In the case of color negatives, the colors are also reversed into their respective complementary colors. A negative
image is a total inversion, in which light areas appear dark and vice versa. A negative color image is additionally color
reversed, with red areas appearing cyan, green appearing magenta and blue appearing yellow.
Negatives are normally used to make positive prints on photographic paper by projecting the negative onto the
paper with a photographic enlarger or making a contact print. The paper is also darkened in proportion to its exposure to
light, so a second reversal results which restores light and dark to their correct order. Negatives were once commonly made
on a thin sheet of glass rather than a plastic film, and some of the earliest negatives were made on paper.

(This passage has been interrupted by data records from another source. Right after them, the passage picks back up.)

/-! ## Acquire (R171 to R175, R177) -/

/-- Everything `Acquire(HP, a, t)` can do; `b` is the aligned base of `a`. -/
theorem State.acquireHp_cases (s : State) (a : Word64) (t : Tag) {b : Nat}
    (hb : b = a.toNat - a.toNat % s.params.wHp) :
    (∃ i < s.params.nHp, s.holdsHp b t i ∧ (∀ j < i, ¬ s.holdsHp b t j) ∧
      (((s.hpSlot i).ref = maxRef ∧ s.acquireHp a t = s.finish .refOverflow 0) ∨
       ((s.hpSlot i).ref ≠ maxRef ∧
        s.acquireHp a t = (s.setHpSlot i { s.hpSlot i with ref := (s.hpSlot i).ref + 1 }).finish .ok
          (localPtr s.params.localBaseHp s.params.wHp i (offIn s.params.wHp a))))) ∨
    ((∀ j < s.params.nHp, ¬ s.holdsHp b t j) ∧
      ((∃ i < s.params.nHp, (s.hpSlot i).ref = 0 ∧ (∀ j < i, (s.hpSlot j).ref ≠ 0) ∧
        s.acquireHp a t =
          ((s.writeWins (programHpWrites i (alignTo s.params.wHp a) t)).setHpSlot i
            ⟨alignTo s.params.wHp a, t, 1⟩).finish .ok
          (localPtr s.params.localBaseHp s.params.wHp i (offIn s.params.wHp a))) ∨
       ((∀ j < s.params.nHp, (s.hpSlot j).ref ≠ 0) ∧ s.acquireHp a t = s.finish .poolExhausted 0))) := by
  have hm : ∀ i, (s.hpSlot i).holds (alignTo s.params.wHp a) t = false ↔ ¬ s.holdsHp b t i := fun i => by
    rw [← HpSlot.holds_iff s a t i hb, Bool.not_eq_true]
  have hz : ∀ i, ((s.hpSlot i).ref == 0) = false ↔ (s.hpSlot i).ref ≠ 0 := fun i => by
    rw [beq_eq_false_iff_ne]
  rw [State.acquireHp]
  cases h : scanPool s.params.nHp (fun i => (s.hpSlot i).holds (alignTo s.params.wHp a) t)
      (fun i => (s.hpSlot i).ref == 0) with
  | reuse i =>
    obtain ⟨hi, h1, hlow⟩ := scanPool_eq_reuse.mp h
    refine .inl ⟨i, hi, (HpSlot.holds_iff s a t i hb).mp h1, fun j hj => (hm j).mp (hlow j hj), ?_⟩
    by_cases hr : (s.hpSlot i).ref = maxRef
    · exact .inl ⟨hr, if_pos hr⟩
    · exact .inr ⟨hr, if_neg hr⟩
  | allocate i =>
    obtain ⟨hnone, hi, hfree, hlow⟩ := scanPool_eq_allocate.mp h
    exact .inr ⟨fun j hj => (hm j).mp (hnone j hj),
      .inl ⟨i, hi, beq_iff_eq.mp hfree, fun j hj => (hz j).mp (hlow j hj), rfl⟩⟩
  | exhausted =>
    obtain ⟨hnone, hfull⟩ := scanPool_eq_exhausted.mp h
    exact .inr ⟨fun j hj => (hm j).mp (hnone j hj), .inr ⟨fun j hj => (hz j).mp (hfull j hj), rfl⟩⟩

/-- Everything `Acquire(SAS, a, MEM)` can do; `b` is the aligned base of `a`. -/
theorem State.acquireSas_cases (s : State) (a : Word) {b : Nat} (hb : b = a.toNat - a.toNat % s.params.wSas) :
    (∃ i < s.params.nSas, s.holdsSas b i ∧ (∀ j < i, ¬ s.holdsSas b j) ∧
      (((s.sasSlot i).ref = maxRef ∧ s.acquireSas a = s.finish .refOverflow 0) ∨
       ((s.sasSlot i).ref ≠ maxRef ∧
        s.acquireSas a = (s.setSasSlot i { s.sasSlot i with ref := (s.sasSlot i).ref + 1 }).finish .ok
          (localPtr s.params.localBaseSas s.params.wSas i (offIn s.params.wSas a))))) ∨
    ((∀ j < s.params.nSas, ¬ s.holdsSas b j) ∧
      ((∃ i < s.params.nSas, (s.sasSlot i).ref = 0 ∧ (∀ j < i, (s.sasSlot j).ref ≠ 0) ∧
        s.acquireSas a =
          ((s.writeWins (programSasWrites i (alignTo s.params.wSas a))).setSasSlot i
            ⟨alignTo s.params.wSas a, 1⟩).finish .ok
          (localPtr s.params.localBaseSas s.params.wSas i (offIn s.params.wSas a))) ∨
       ((∀ j < s.params.nSas, (s.sasSlot j).ref ≠ 0) ∧ s.acquireSas a = s.finish .poolExhausted 0))) := by
  have hm : ∀ i, (s.sasSlot i).holds (alignTo s.params.wSas a) = false ↔ ¬ s.holdsSas b i := fun i => by
    rw [← SasSlot.holds_iff s a i hb, Bool.not_eq_true]
  have hz : ∀ i, ((s.sasSlot i).ref == 0) = false ↔ (s.sasSlot i).ref ≠ 0 := fun i => by
    rw [beq_eq_false_iff_ne]
  rw [State.acquireSas]
  cases h : scanPool s.params.nSas (fun i => (s.sasSlot i).holds (alignTo s.params.wSas a))
      (fun i => (s.sasSlot i).ref == 0) with
  | reuse i =>
    obtain ⟨hi, h1, hlow⟩ := scanPool_eq_reuse.mp h
    refine .inl ⟨i, hi, (SasSlot.holds_iff s a i hb).mp h1, fun j hj => (hm j).mp (hlow j hj), ?_⟩
    by_cases hr : (s.sasSlot i).ref = maxRef
    · exact .inl ⟨hr, if_pos hr⟩
    · exact .inr ⟨hr, if_neg hr⟩
  | allocate i =>
    obtain ⟨hnone, hi, hfree, hlow⟩ := scanPool_eq_allocate.mp h
    exact .inr ⟨fun j hj => (hm j).mp (hnone j hj),
      .inl ⟨i, hi, beq_iff_eq.mp hfree, fun j hj => (hz j).mp (hlow j hj), rfl⟩⟩
  | exhausted =>
    obtain ⟨hnone, hfull⟩ := scanPool_eq_exhausted.mp h
    exact .inr ⟨fun j hj => (hm j).mp (hnone j hj), .inr ⟨fun j hj => (hz j).mp (hfull j hj), rfl⟩⟩

/-- The address of WACQ.HP as a number (R92). -/
theorem State.toNat_hpAddr (s : State) : s.hpAddr.toNat = s.arg1.toNat * 2 ^ 32 + s.arg0.toNat := by
  rw [State.hpAddr, BitVec.toNat_append, ← Nat.shiftLeft_add_eq_or_of_lt s.arg0.isLt, Nat.shiftLeft_eq]

theorem eq_maxRef_iff {r : Word} : r = maxRef ↔ r.toNat = 2 ^ 32 - 1 := by
  rw [← BitVec.toNat_inj]; rfl

/-- A live slot's count stays above 0 when it is raised below the limit, and when it is lowered from above 1. -/
theorem ref_add_one_ne_zero {r : Word} (h : r ≠ maxRef) : r + 1 ≠ 0 := by
  intro h0
  apply h
  have := congrArg BitVec.toNat h0
  have hr := r.isLt
  simp [BitVec.toNat_add] at this
  rw [eq_maxRef_iff]
  omega

theorem ref_sub_one_ne_zero {r : Word} (h : r ≠ 1) : r - 1 ≠ 0 := fun h0 => h (sub_eq_zero.mp h0)

/-! ## Pointers (R68, R175, R176) -/

/-- The slot and offset of a pointer, by where it lies. -/
theorem slotOfPtr_eq_some {lb p : Word} {w n : Nat} (hw : 0 < w) {i : Nat} :
    slotOfPtr lb w n p = some i ↔
      i < n ∧ ∃ x < w, p.toNat = lb.toNat + i * w + x ∧ offsetInSlot lb w p = x := by
  simp only [slotOfPtr, offsetInSlot]
  constructor
  · intro h
    split at h
    · next hc =>
      obtain rfl := Option.some.inj h
      refine ⟨hc.2, _, Nat.mod_lt _ hw, ?_, rfl⟩
      have := Nat.div_add_mod (p.toNat - lb.toNat) w
      rw [Nat.mul_comm] at this
      omega
    · cases h
  · rintro ⟨hi, x, hx, hp, -⟩
    have hsub : p.toNat - lb.toNat = x + i * w := by omega
    have hdiv : (p.toNat - lb.toNat) / w = i := by
      rw [hsub, Nat.add_mul_div_right _ _ hw, Nat.div_eq_of_lt hx, Nat.zero_add]
    rw [if_pos ⟨by omega, by omega⟩, hdiv]

theorem offsetInSlot_of_eq {lb p : Word} {w : Nat} (i : Nat) {x : Nat} (hx : x < w)
    (hp : p.toNat = lb.toNat + i * w + x) : offsetInSlot lb w p = x := by
  simp only [offsetInSlot]
  rw [show p.toNat - lb.toNat = x + i * w by omega, Nat.add_mul_mod_self_right, Nat.mod_eq_of_lt hx]

/-- A pointer is in no slot exactly when it is out of the pool's range. -/
theorem slotOfPtr_eq_none {lb p : Word} {w n : Nat} (hw : 0 < w) :
    slotOfPtr lb w n p = none ↔ p.toNat < lb.toNat ∨ lb.toNat + n * w ≤ p.toNat := by
  simp only [slotOfPtr]
  split
  · next h =>
    have := (Nat.div_lt_iff_lt_mul hw).mp h.2
    simp; omega
  · next h =>
    simp only [true_iff]
    by_contra hc
    apply h
    refine ⟨by omega, (Nat.div_lt_iff_lt_mul hw).mpr (by omega)⟩

/-- The pointer checks of R176. -/
theorem releaseSlot_eq_none {m : ReleaseAlign} {lb p : Word} {w n : Nat} (hw : 0 < w) :
    releaseSlot m lb w n p = none ↔
      (p.toNat < lb.toNat ∨ lb.toNat + n * w ≤ p.toNat) ∨ (m = .base ∧ offsetInSlot lb w p ≠ 0) := by
  cases m <;> simp only [releaseSlot]
  · simp [slotOfPtr_eq_none hw]
  · split
    · next h => simp [slotOfPtr_eq_none hw, h]
    · next h => simp [h]

theorem releaseSlot_eq_some {m : ReleaseAlign} {lb p : Word} {w n : Nat} (hw : 0 < w) {i : Nat} :
    releaseSlot m lb w n p = some i ↔
      i < n ∧ ∃ x < w, p.toNat = lb.toNat + i * w + x ∧ (m = .base → x = 0) := by
  cases m <;> simp only [releaseSlot]
  · rw [slotOfPtr_eq_some hw]
    constructor
    · rintro ⟨hi, x, hx, hp, -⟩; exact ⟨hi, x, hx, hp, by simp⟩
    · rintro ⟨hi, x, hx, hp, -⟩; exact ⟨hi, x, hx, hp, offsetInSlot_of_eq i hx hp⟩
  · constructor
    · intro h
      split at h
      · next h0 =>
        obtain ⟨hi, x, hx, hp, ho⟩ := (slotOfPtr_eq_some hw).mp h
        exact ⟨hi, x, hx, hp, fun _ => by omega⟩
      · cases h
    · rintro ⟨hi, x, hx, hp, h0⟩
      obtain rfl := h0 trivial
      rw [if_pos (offsetInSlot_of_eq i hx hp)]
      exact (slotOfPtr_eq_some hw).mpr ⟨hi, 0, hx, hp, offsetInSlot_of_eq i hx hp⟩

/-- R175's pointer, while it does not wrap. -/
theorem toNat_localPtr {lb : Word} {w i off : Nat} (h : lb.toNat + i * w + off < 2 ^ 32) :
    (localPtr lb w i off).toNat = lb.toNat + i * w + off := by
  simp only [localPtr, BitVec.toNat_ofNat]; omega

/-! ## Release (R176) -/

/-- Everything `Release(HP, p)` can do. -/
theorem State.releaseHp_cases (s : State) (p : Word) :
    (releaseSlot s.params.releaseAlign s.params.localBaseHp s.params.wHp s.params.nHp p = none ∧
      s.releaseHp p = s.finish .badPointer 0) ∨
    (∃ i, releaseSlot s.params.releaseAlign s.params.localBaseHp s.params.wHp s.params.nHp p = some i ∧
      (((s.hpSlot i).ref = 0 ∧ s.releaseHp p = s.finish .notAcquired 0) ∨
       ((s.hpSlot i).ref = 1 ∧
        s.releaseHp p = ((s.writeWins (clearHpWrites i)).setHpSlot i HpSlot.free).finish .ok 0) ∨
       ((s.hpSlot i).ref ≠ 0 ∧ (s.hpSlot i).ref ≠ 1 ∧
        s.releaseHp p =
          (s.setHpSlot i { s.hpSlot i with ref := (s.hpSlot i).ref - 1 }).finish .ok 0))) := by
  simp only [State.releaseHp]
  split
  · next h => exact .inl ⟨h, rfl⟩
  · next i h =>
    refine .inr ⟨i, h, ?_⟩
    split
    · next h0 => exact .inl ⟨h0, rfl⟩
    · split
      · next h0 h1 => exact .inr (.inl ⟨h1, rfl⟩)
      · next h0 h1 => exact .inr (.inr ⟨h0, h1, rfl⟩)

It is incorrect to call a photograph a negative solely because it is on a transparent material. Transparent prints can
be made by printing a negative onto special positive film, as is done to make traditional motion picture film prints for use
in theaters. Some films used in cameras are designed to be developed by reversal processing, which produces the final
positive, instead of a negative, on the original film. Positive on film or glass are known as transparencies or dispositive, and
if mounted in small frames designed for use in a slide projector or magnifying viewer they are commonly called slides. As
shown in figure 174 is the color negative while figure 175 is the black and white negative.